Tuesday, April 15, 2014

Striking Out (In a Good Way)

[Hi. I'm going to be utterly shameless and pretend that the past however many months of inactivity haven't happened. I hope you'll indulge me. If you won't, well, there's always bribery by baked goods, so maybe that'll work.]

I'd like to start off by saying, in an answer to the last post on my lovely blog, I didn't make it into Pitch Wars. I did, however, make it into Pitch Madness, and had both some success and some failure there. Overall I was pleased.

Except for when I thought I might actually get a contract with an agent and then got the email that dashed that for the moment. But hey, you win some, you lose some, and you spend more time in life doing an abbreviated cha-cha than probably walking in a straight line.

I have no idea if that made any sense, but I've already put in an hour and a half of overtime this week, and it's only Tuesday.

Good news! I got a job in my degree field (chemistry) and moved out of my parents' house. This is the start of my second full week in my little apartment and, coincidentally, the beginning of the second full week of my new job.

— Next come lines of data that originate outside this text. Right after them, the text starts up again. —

-- ==== Sys2Proof/Machine/Operands.lean ====
section
/-!
DEFINITION. The operand forms of the Ubrel queue: the fields of a descriptor and of its extension, the executor an item goes to, and
the faults of a descriptor (R401 to R404, R416, R458, R477).
-/
namespace Sys2Proof.Machine

/-! ### Fields -/

/-- `len` bytes of a descriptor from byte `lo`, little-endian (R393). -/
def descNum (d : BitVec 512) (lo len : Nat) : Nat := natBits d.toNat (8 * lo) (8 * len)

def Item.num (it : Item) (lo len : Nat) : Nat := descNum it.desc lo len
def Item.opc (it : Item) : Nat := it.num 0 1
def Item.flags (it : Item) : Nat := it.num 1 1
def Item.cls (it : Item) : Nat := it.flags % 4
def Item.prio (it : Item) : Nat := natBits it.flags 2 3
def Item.hasFlow (it : Item) : Bool := natBit it.flags 5
def Item.sgl (it : Item) : Bool := natBit it.flags 6
def Item.auth (it : Item) : Bool := natBit it.flags 7
def Item.ctrl (it : Item) : Nat := it.num 2 1
def Item.noIrq (it : Item) : Bool := natBit it.ctrl 3
def Item.sglList (it : Item) : Nat := it.ctrl % 8
def Item.flow (it : Item) : Nat := it.num 4 2
def Item.unit (it : Item) : Nat := it.num 6 2
def Item.release (it : Item) : Nat := it.num 8 8
def Item.user (it : Item) : Nat := it.num 56 8
/-- How many submission entries the item occupies (R396). -/
def Item.entries (it : Item) : Nat := if it.ext.isSome then 2 else 1
def Item.extNum (it : Item) (lo len : Nat) : Nat := descNum (it.ext.getD 0) lo len
def Item.slot (it : Item) : Nat := it.extNum 0 1
def Item.counter (it : Item) : Nat := it.extNum 4 4
def Item.authTag (it : Item) : Nat := it.extNum 16 16

/-- Status names (R406). -/
def stSuccess := 0x0000
def stCancelled := 0x0001
def stInterrupted := 0x0002
def stUnderrun := 0x0003
def stLaneNotReady := 0x0004
def stPatternFault := 0x0005
def stEngineFault := 0x0006
def stContextBusy := 0x0007
def stContextNotValid := 0x0008
def stActiveNotIsolated := 0x0009
def stOwnership := 0x000A
def stLockstep := 0x000B
def stStaleMap := 0x000C
def stImageRejected := 0x000D
def stMemoryLost := 0x000E
def stRefused := 0x000F
def stBusError (c : Nat) := 0x0010 + c
def stBadOpcode := 0x0020
def stBadDescriptor := 0x0021
def stAuthRequired := 0x0022
def stAuthFailed := 0x0023
def stCounterNotFresh := 0x0024
def stCounterExhausted := 0x0025
def stHostError := 0x0026
def stUnitOff := 0x0027
def stNothingToCancel := 0x0028
def stNotCancellable := 0x0029

/-- The status codes of ring responses (R370). -/
def ringStatusCode : RingStatus → Nat
  | .success => 0
  | .uncorrectable => 1
  | .accessDenied => 2
  | .integrity => 3
  | .addressUnmapped => 4
  | .noKeyDomain => 5
  | .memoryFailed => 6
  | .memoryNotReady => 7
  | .domainAsleep => 8
  | .wakeFailed => 9
  | .misrouted => 10
  | .noSuchStop => 11

/-- A status of a memory access as a completion status: success, or the bus error (R406). -/
def busStatus (c : Nat) : Nat := if c = 0 then stSuccess else stBusError c

/-! ### Opcodes -/

def opNop := 0x00
def opDma := 0x01
def opPlay := 0x08
def opErgSwitch := 0x09
def opTask := 0x0A
def opEngineLoad := 0x0B
def opEngineRun := 0x0C
def opCaptureCmd := 0x0D
def opCancel := 0x10
def opReadback := 0x11
def opAttest := 0x12
def opImageLoad := 0x20
def opErgReserve := 0x21
def opKey := 0x22
def opDriftStart := 0x23
def opFirmware := 0x24
def opStackRepair := 0x25
def opErase := 0x26
def opDebugUnlock := 0x27
def opOwner := 0x28

/-- The opcodes of R402. -/
def opcodeKnown (o : Nat) : Bool :=
  o ≤ 0x01 || (0x08 ≤ o && o ≤ 0x0D) || (0x10 ≤ o && o ≤ 0x12) || (0x20 ≤ o && o ≤ 0x28)

/-- The critical opcodes (R402), ERG_SWITCH to a reserved erg apart. -/
def opcodeCritical (o : Nat) : Bool := 0x20 ≤ o && o ≤ 0x28

/-- The opcodes whose start is journalled (R429). -/
def opcodeJournalled (o : Nat) : Bool := o = opPlay || o = opErgSwitch || o = opTask || o = opCaptureCmd || opcodeCritical o

/-- Which bytes of 16 to 55 an opcode's operands occupy (R403, R458, R477). -/
def operandBytes (o : Nat) : List (Nat × Nat) :=
  if o = opDma then [(16, 37)]
  else if o = opPlay then [(16, 25), (26, 48)]
  else if o = opErgSwitch then [(16, 17)]
  else if o = opTask then [(16, 48)]
  else if o = opEngineLoad then [(16, 28)]
  else if o = opEngineRun then [(16, 19), (24, 56)]
  else if o = opCaptureCmd then [(16, 17)]
  else if o = opCancel then [(16, 18), (24, 32)]
  else if o = opReadback then [(16, 17), (24, 36)]
  else if o = opAttest then [(16, 56)]
  else if o = opImageLoad then [(16, 27), (28, 48)]
  else if o = opErgReserve then [(16, 33)]
  else if o = opKey then [(16, 20), (24, 56)]
  else if o = opDriftStart then [(16, 20), (24, 32)]
  else if o = opFirmware then [(16, 27), (28, 32)]
  else if o = opStackRepair then [(16, 17), (24, 32)]
  else if o = opErase then [(16, 17)]
  else if o = opDebugUnlock then [(16, 29), (32, 36)]
  else if o = opOwner then [(16, 29)]
  else []

/-- Whether every operand byte outside an opcode's own is zero. -/
def Item.restZero (it : Item) : Bool :=
  ((List.range 40).map (· + 16)).all (fun b =>
    (operandBytes it.opc).any (fun p => p.1 ≤ b && b < p.2) || it.num b 1 == 0)

/-- Whether UNIT lies in the opcode's range (R402, R416). An executor of one instance has index 0. -/
def Item.unitOk (it : Item) : Bool :=
  let o := it.opc
  let u := it.unit
  if o = opNop then true
  else if o = opDma then u < 16 || u = 0xFFFF
  else if o = opPlay then u < 48
  else if o = opErgSwitch ∨ o = opTask ∨ o = opReadback then u < 128
  else if o = opEngineLoad ∨ o = opEngineRun then u < 24
  else if o = opCaptureCmd then u < 256
  else u = 0

/-- Whether two byte ranges share a byte. -/
def overlap (a b len : Nat) : Bool := a < b + len && b < a + len

/-- Whether the operands lie in their stated ranges (R403, R458, R477). -/
def Item.operandsOk (it : Item) : Bool :=
  let o := it.opc
  if o = opDma then
    let sp := it.num 36 1
    1 ≤ it.num 32 4 && sp < 16 && sp % 4 != 3 && sp / 4 != 3
      && !(sp % 4 == sp / 4 && overlap (it.num 16 8) (it.num 24 8) (it.num 32 4))
  else if o = opPlay then it.num 24 1 < 3 && natBits (it.num 32 8) 48 15 == 0 && natBits (it.num 40 8) 46 18 == 0
      && natBits (it.num 40 8) 16 30 < 1000000000
  else if o = opErgSwitch then it.num 16 1 < 8
  else if o = opEngineLoad then
    let n := it.num 24 2
    let w := it.num 26 2
    1 ≤ n && n ≤ 4096 && w ≤ 4095 && w + n ≤ 4096
  else if o = opEngineRun then it.num 16 2 < 4096 && it.num 18 1 < 2
  else if o = opCaptureCmd then it.num 16 1 < 32
  else if o = opCancel then it.num 16 2 < 256
  else if o = opReadback then it.num 16 1 < 16
  else if o = opImageLoad then it.num 24 1 < 2 && it.num 25 1 < 3 && it.num 26 1 < 16
  else if o = opErgReserve then it.num 32 1 < 2
  else if o = opKey then
    let op := it.num 16 1
    1 ≤ op && op ≤ 5 && it.num 19 1 < 4
      && (if op = 2 then it.num 17 1 < 8 else if op = 3 then true else it.num 17 1 < 16)
      && (if op = 1 then true else if op = 2 then it.num 40 16 == 0 else if op = 3 then it.num 32 8 == 0 else it.num 32 24 == 0)
      && (!natBit (it.num 19 1) 1 || it.num 24 8 == 0)
  else if o = opDriftStart then it.num 16 1 < 16 && it.num 18 1 < 2 && (it.num 18 1 == 0 || it.num 24 8 == 0)
  else if o = opFirmware then it.num 24 1 < 2 && 1 ≤ it.num 25 1 && it.num 25 1 ≤ 2 && it.num 26 1 < 2
  else if o = opStackRepair then
    let op := it.num 16 1
    1 ≤ op && op ≤ 3 && (if op = 1 then it.num 28 4 == 0 else if op = 2 then it.num 26 2 == 0 else it.num 25 3 == 0)
  else if o = opErase then it.num 16 1 < 16
  else if o = opDebugUnlock then it.num 28 1 < 4
  else if o = opOwner then it.num 28 1 < 2
  else true

/-- Whether the header is well formed (R401): reserved bits zero, FLOW and RELEASE zero where unused, nanoseconds in range. -/
def Item.headerOk (it : Item) : Bool :=
  it.num 3 1 == 0 && it.ctrl < 16 && (it.hasFlow || it.flow == 0)
    && (if it.sgl then it.release % 2 ^ 30 < 1000000000 else it.release == 0)

/-- Whether the extension is well formed (R404). -/
def Item.extOk (it : Item) : Bool :=
  match it.ext with
  | none => true
  | some _ => it.slot < 16 && it.extNum 1 3 == 0 && it.extNum 8 8 == 0 && it.extNum 32 32 == 0

/-- Whether an erg is reserved (R67). -/
def State.ergReserved (s : State) (i : Nat) : Bool := s.fldOn (FAB_ERG_STATUS i) FAB_ERG_STATUS_RESERVED

/-- Whether an item must carry AUTH (R402). -/
def State.itemCritical (s : State) (it : Item) : Bool :=
  opcodeCritical it.opc || (it.opc == opErgSwitch && s.ergReserved it.unit)

/-- The status of a descriptor at fault, if it is: reserved opcode, authentication missing, bad descriptor (R402). -/
def State.descFault (s : State) (it : Item) : Option Nat :=
  if !opcodeKnown it.opc then some stBadOpcode
  else if s.itemCritical it && !it.auth then some stAuthRequired
  else if it.headerOk && it.unitOk && it.restZero && it.operandsOk && it.extOk then none
  else some stBadDescriptor

/-! ### Executors -/

/-- The number of an executor instance. -/
def execKey : Executor → Nat
  | .dma e => e.val
  | .player p => 16 + p.val
  | .capture => 64
  | .engine e => 65 + e.val
  | .config => 89
  | .taskPort i => 90 + i.val
  | .security => 218
  | .drift => 219
  | .supervisor => 220
  | .scheduler => 221

def keyDma (e : Nat) : Nat := e
def keyPlayer (p : Nat) : Nat := 16 + p
def keyCapture : Nat := 64
def keyEngine (e : Nat) : Nat := 65 + e
def keyConfig : Nat := 89
def keyTask (i : Nat) : Nat := 90 + i
def keySecurity : Nat := 218
def keyDrift : Nat := 219
def keySupervisor : Nat := 220
def keyScheduler : Nat := 221

/-- The depth of an executor's ready queue (R416). The scheduler takes its own items one at a time. -/
def execDepth (k : Nat) : Nat :=
  if k < 16 then 32 else if k < 64 then 4 else if k = 64 then 16 else if k < 89 then 8 else if k = 89 then 16
  else if k < 218 then 16 else if k = 218 then 16 else if k = 219 then 1 else if k = 220 then 4 else 1

/-- The journal entry of an executor (R431); DMA engines, measurement engines and the scheduler have none. -/
def journalEntry (k : Nat) : Option Nat :=
  if 16 ≤ k ∧ k < 64 then some (1 + (k - 16))
  else if k = 64 then some 177
  else if k = 89 then some 178
  else if 90 ≤ k ∧ k < 218 then some (49 + (k - 90))
  else if k = 218 then some 179
  else if k = 219 then some 180
  else if k = 220 then some 181
  else none

/-- The executor an item names (R402, R416); none for DMA that lets the scheduler choose. -/
def Item.execOf (it : Item) : Option Nat :=
  let o := it.opc
  if o = opDma then (if it.unit = 0xFFFF then none else some (keyDma it.unit))
  else if o = opPlay then some (keyPlayer it.unit)
  else if o = opErgSwitch then some (keyTask it.unit)
  else if o = opTask then some (keyTask (it.movedTo.getD it.unit))
  else if o = opEngineLoad ∨ o = opEngineRun then some (keyEngine it.unit)
  else if o = opCaptureCmd then some keyCapture
  else if o = opReadback ∨ o = opImageLoad ∨ o = opErgReserve then some keyConfig
  else if o = opAttest ∨ o = opKey ∨ o = opFirmware ∨ o = opErase ∨ o = opDebugUnlock ∨ o = opOwner then some keySecurity
  else if o = opDriftStart then some keyDrift
  else if o = opStackRepair then some keySupervisor
  else some keyScheduler

end Sys2Proof.Machine
end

I am a performance grade (PG) binder technician. This has to do with asphalt, and what I do is that I look at the binder, or the stuff that holds what crews later put on the road together. I run lab tests on it (I get to use a blowtorch on a regular basis, how cool is that?) and I ensure that product meets certain specifics. So, if we have a batch of something the guys at the tank farm have made up, I get to certify that it meets certain requirements and can actually be used.

It's pretty cool. It's fun, it's definitely different, and I do enough different tests to where my days are probably not going to devolve into the pattern of "same shit, different shift."

Also, said job pays more than minimum wage (not that there's anything wrong with minimum wage, but let's be honest, minimum wage isn't a living wage, not in today's world), and has a full benefits package. I have my own health insurance. I'm twenty-four years old, a recent college graduate, and I have a job that's got benefits and a 401(k).

With all that good stuff comes the other side of it - I pay my own rent, and my own utilities. I caved in today (because Mother Nature has seen fit to dump snow on CNY like it's still January) and turned up my heat (because I don't need pneumonia), and I'll also pay my gas bill, too. However, I don't have cable, with no real intentions of getting it, either, but I did go get a MyFi from AT&T, because the whole living without internet thing? Yeah, not a big fan of that. I lasted a week, and then realized that I would probably burn through all of my data and going over that wouldn't make my mother happy.

So this is really the first time I've been out and about in such a way on my own. Yes, there was that little apartment my ninth semester of college, but it wasn't really mine. I had to give it back. Granted, if I move out of here I have to basically do the same thing, but it feels different. And that's the important part.

Do I feel like an adult? Eh, sometimes. Usually more so in the morning when I put coffee in a to-go mug, fight rush hour traffic, and park my little Buick between the massive pickup trucks everyone else in my building seems to drive.

I'm quite happy where I'm at, and content to take it a day at a time.
"The difference between life and the movies is that a script has to make sense, and life doesn't."